Every e-commerce enrichment pipeline joins a high-volume event stream against dimension tables: product catalog, pricing tiers, user segments, geographic data. The event stream changes by the second. The dimension tables change maybe once a day, or once a week.

A common pattern is to stream the dimension data via CDC alongside everything else. It works, but it is expensive. You are paying the full cost of a streaming join state for data that barely moves.

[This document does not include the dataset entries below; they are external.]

theorem carryOut_keeps {ρ : State} {src : VdpSrc} {m : List Byte} {s : State} (hK : Keeps ρ s) :
    Keeps ρ ((carryOut src m s).2) := by
  unfold carryOut
  with_reducible repeat' first
    | assumption
    | apply readRequest_keeps
    | apply writeRequest_keeps
    | apply segInit_keeps
    | apply segData_keeps
    | apply segAbort_keeps
    | split

theorem discoverPair_keeps {ρ : State} {src : VdpSrc} {m : List Byte} {s : State} (hK : Keeps ρ s) :
    Keeps ρ (discoverPair src m s) := by
  unfold discoverPair
  with_reducible repeat' first | assumption | apply emit_keeps | apply keeps_ite | intro _ | split

theorem serveRequest_keeps {ρ : State} {src : VdpSrc} {m : List Byte} {s : State} (hK : Keeps ρ s) :
    Keeps ρ (serveRequest src m s) := by
  unfold serveRequest
  with_reducible repeat' first
    | assumption
    | apply sendResponse_keeps
    | apply odBump_keeps
    | apply carryOut_keeps
    | apply discoverPair_keeps
    | apply answerRequest_keeps
    | apply keeps_ite
    | intro _
    | fail_if_no_progress (apply keeps_same)
    | fail_if_no_progress (apply keeps_mem)
    | split
    | dsimp only
    | refine of_pair (by assumption) ?_
    | refine of_some (by assumption) ?_
    | refine of_threw (by assumption) ?_

theorem serveWaiting_keeps {ρ : State} {y0 : Nat} {y1 : State} (hK : Keeps ρ y1) :
    Keeps ρ (serveWaiting y0 y1) := by
  fun_induction serveWaiting y0 y1
  with_reducible repeat' first
    | assumption
    | apply serveRequest_keeps
    | (apply ‹∀ _, _›)
    | fail_if_no_progress (apply keeps_same)

theorem nextRequests_keeps {ρ : State} {s : State} (hK : Keeps ρ s) :
    Keeps ρ (nextRequests s) := by
  unfold nextRequests
  with_reducible repeat' first | assumption | apply serveWaiting_keeps

theorem vdpArrive_keeps {ρ : State} {src : VdpSrc} {m : List Byte} {s : State} (hK : Keeps ρ s) :
    Keeps ρ (vdpArrive src m s) := by
  unfold vdpArrive
  with_reducible repeat' first
    | assumption
    | apply emit_keeps
    | apply odBump_keeps
    | apply serveRequest_keeps
    | apply keeps_ite
    | intro _
    | fail_if_no_progress (apply keeps_same)
    | fail_if_no_progress (apply keeps_mem)
    | split

theorem mirrorSecured_keeps {ρ : State} {acked : Nat} {s : State} (hK : Keeps ρ s) :
    Keeps ρ (mirrorSecured acked s) := by
  unfold mirrorSecured
  with_reducible repeat' first
    | assumption
    | apply nextRequests_keeps
    | apply finishCritical_keeps
    | apply keeps_ite
    | intro _
    | fail_if_no_progress (apply keeps_same)
    | fail_if_no_progress (apply keeps_mem)
    | split
    | dsimp only
    | refine of_some (by assumption) ?_

theorem execCounterLogWrite_keeps {ρ : State} {s : State} (hK : Keeps ρ s) :
    OutKeeps ρ (execCounterLogWrite s) := by
  unfold execCounterLogWrite
  with_reducible repeat' first
    | assumption
    | apply keeps_next
    | apply nextRequests_keeps
    | apply finishCritical_keeps
    | apply odSet_keeps
    | split

theorem execImageUpdateDone_keeps {ρ : State} {s : State} (hK : Keeps ρ s) :
    OutKeeps ρ (execImageUpdateDone s) := by
  unfold execImageUpdateDone
  with_reducible repeat' first
    | assumption
    | apply keeps_next
    | apply nextRequests_keeps
    | apply dropHeld_keeps
    | apply answerRequest_keeps
    | apply releaseResource_keeps
    | apply odSet_keeps
    | apply setKey_keeps
    | apply writeUpdate_keeps
    | split
    | intro _
    | fail_if_no_progress (apply keeps_same)
    | fail_if_no_progress (apply keeps_mem)
    | split
    | dsimp only
    | refine of_did (by assumption) ?_
    | refine of_ok (by assumption) ?_
    | refine of_some (by assumption) ?_
    | refine of_threw (by assumption) ?_

/-! ### VdpRows.lean -/

theorem typedArrival_keeps {ρ : State} {ty : Nat} {src : VdpSrc} {msg : List Byte} {s : State} (hK : Keeps ρ s) :
    Keeps ρ (typedArrival ty src msg s) := by
  unfold typedArrival
  with_reducible repeat' first | assumption | apply vdpArrive_keeps

theorem execVdpRead_keeps {ρ : State} {src : VdpSrc} {msg : List Byte} {s : State} (hK : Keeps ρ s) :
    OutKeeps ρ (execVdpRead src msg s) := by
  unfold execVdpRead
  with_reducible repeat' first | assumption | apply keeps_next | apply typedArrival_keeps

theorem execVdpWrite_keeps {ρ : State} {src : VdpSrc} {msg : List Byte} {s : State} (hK : Keeps ρ s) :
    OutKeeps ρ (execVdpWrite src msg s) := by
  unfold execVdpWrite
  with_reducible repeat' first | assumption | apply keeps_next | apply typedArrival_keeps

theorem execSegInit_keeps {ρ : State} {src : VdpSrc} {msg : List Byte} {s : State} (hK : Keeps ρ s) :
    OutKeeps ρ (execSegInit src msg s) := by
  unfold execSegInit
  with_reducible repeat' first | assumption | apply keeps_next | apply typedArrival_keeps

theorem execSegData_keeps {ρ : State} {src : VdpSrc} {msg : List Byte} {s : State} (hK : Keeps ρ s) :
    OutKeeps ρ (execSegData src msg s) := by
  unfold execSegData
  with_reducible repeat' first | assumption | apply keeps_next | apply typedArrival_keeps

theorem execSegAbort_keeps {ρ : State} {src : VdpSrc} {msg : List Byte} {s : State} (hK : Keeps ρ s) :
    OutKeeps ρ (execSegAbort src msg s) := by
  unfold execSegAbort
  with_reducible repeat' first | assumption | apply keeps_next | apply typedArrival_keeps

theorem execDiscover_keeps {ρ : State} {src : VdpSrc} {msg : List Byte} {s : State} (hK : Keeps ρ s) :
    OutKeeps ρ (execDiscover src msg s) := by
  unfold execDiscover
  with_reducible repeat' first | assumption | apply keeps_next | apply typedArrival_keeps

theorem execSegTimeout_keeps {ρ : State} {session : Nat} {s : State} (hK : Keeps ρ s) :
    OutKeeps ρ (execSegTimeout session s) := by
  unfold execSegTimeout
  with_reducible repeat' first | assumption | apply keeps_next | apply keeps_ite | apply abortSession_keeps | intro _

theorem sendDevice_keeps {ρ : State} {s : State} (hK : Keeps ρ s) :
    Keeps ρ (sendDevice s) := by
  unfold sendDevice
  with_reducible repeat' first
    | assumption
    | apply odBump_keeps
    | apply emit_keeps
    | intro _
    | fail_if_no_progress (apply keeps_same)
    | fail_if_no_progress (apply keeps_mem)
    | dsimp only

theorem sendPair_keeps {ρ : State} {s : State} (hK : Keeps ρ s) :
    Keeps ρ (sendPair s) := by
  unfold sendPair
  with_reducible repeat' first
    | assumption
    | apply odBump_keeps
    | apply emit_keeps
    | apply keeps_ite
    | intro _
    | fail_if_no_progress (apply keeps_same)
    | fail_if_no_progress (apply keeps_mem)
    | split

theorem execCyclic_keeps {ρ : State} {s : State} (hK : Keeps ρ s) :
    OutKeeps ρ (execCyclic s) := by
  unfold execCyclic
  with_reducible repeat' first
    | assumption
    | apply keeps_next
    | apply keeps_ite
    | apply sendPair_keeps
    | apply sendDevice_keeps
    | intro _

theorem writeBytes_keeps {ρ : State} {idx : Nat} {sub : Nat} {value : List Byte} {w : VdpWrite} {s : State} (hK : Keeps ρ s) :
    Keeps ρ (writeBytes idx sub value w s) := by
  unfold writeBytes
  with_reducible repeat' first | assumption | apply vdpArrive_keeps

theorem writeNum_keeps {ρ : State} {idx : Nat} {sub : Nat} {v : Nat} {w : VdpWrite} {s : State} (hK : Keeps ρ s) :
    Keeps ρ (writeNum idx sub v w s) := by
  unfold writeNum
  with_reducible repeat' first | assumption | apply writeBytes_keeps | split

theorem writeAttr_keeps {ρ : State} {inst : Inst} {sub : Nat} {v : Nat} {w : VdpWrite} {s : State} (hK : Keeps ρ s) :
    Keeps ρ (writeAttr inst sub v w s) := by
  unfold writeAttr
  with_reducible repeat' first | assumption | apply writeNum_keeps

theorem execL2Enable_keeps {ρ : State} {cluster : Fin 16} {w : VdpWrite} {s : State} (hK : Keeps ρ s) :
    OutKeeps ρ (execL2Enable cluster w s) := by
  unfold execL2Enable
  with_reducible repeat' first | assumption | apply keeps_next | apply writeNum_keeps

theorem execL2Disable_keeps {ρ : State} {cluster : Fin 16} {w : VdpWrite} {s : State} (hK : Keeps ρ s) :
    OutKeeps ρ (execL2Disable cluster w s) := by
  unfold execL2Disable
  with_reducible repeat' first | assumption | apply keeps_next | apply writeNum_keeps

theorem execPrefetchEnable_keeps {ρ : State} {cluster : Fin 16} {value : Bool} {w : VdpWrite} {s : State} (hK : Keeps ρ s) :
    OutKeeps ρ (execPrefetchEnable cluster value w s) := by
  unfold execPrefetchEnable
  with_reducible repeat' first | assumption | apply keeps_next | apply writeNum_keeps

theorem execInvalidate_keeps {ρ : State} {value : List Byte} {w : VdpWrite} {s : State} (hK : Keeps ρ s) :
    OutKeeps ρ (execInvalidate value w s) := by
  unfold execInvalidate
  with_reducible repeat' first | assumption | apply keeps_next | apply writeBytes_keeps

theorem execRootWrite_keeps {ρ : State} {inst : Inst} {value : Nat} {w : VdpWrite} {s : State} (hK : Keeps ρ s) :
    OutKeeps ρ (execRootWrite inst value w s) := by
  unfold execRootWrite
  with_reducible repeat' first | assumption | apply keeps_next | apply writeAttr_keeps

theorem execFqBase_keeps {ρ : State} {inst : Inst} {value : Nat} {w : VdpWrite} {s : State} (hK : Keeps ρ s) :
    OutKeeps ρ (execFqBase inst value w s) := by
  unfold execFqBase
  with_reducible repeat' first | assumption | apply keeps_next | apply writeAttr_keeps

This guide covers when to replace CDC-streamed dimension tables with Apache Iceberg snapshot lookups in RisingWave, how to set them up, how to trigger refreshes from your orchestration layer, and how to reason through the staleness tradeoff for each dimension type.

The short answer: if your dimension changes at most a few times per day, the Iceberg snapshot approach is almost always the right call.

The Core Decision: CDC Stream or Iceberg Snapshot?

Before choosing, ask one question: how much does it cost your business if this dimension value is 4 hours stale?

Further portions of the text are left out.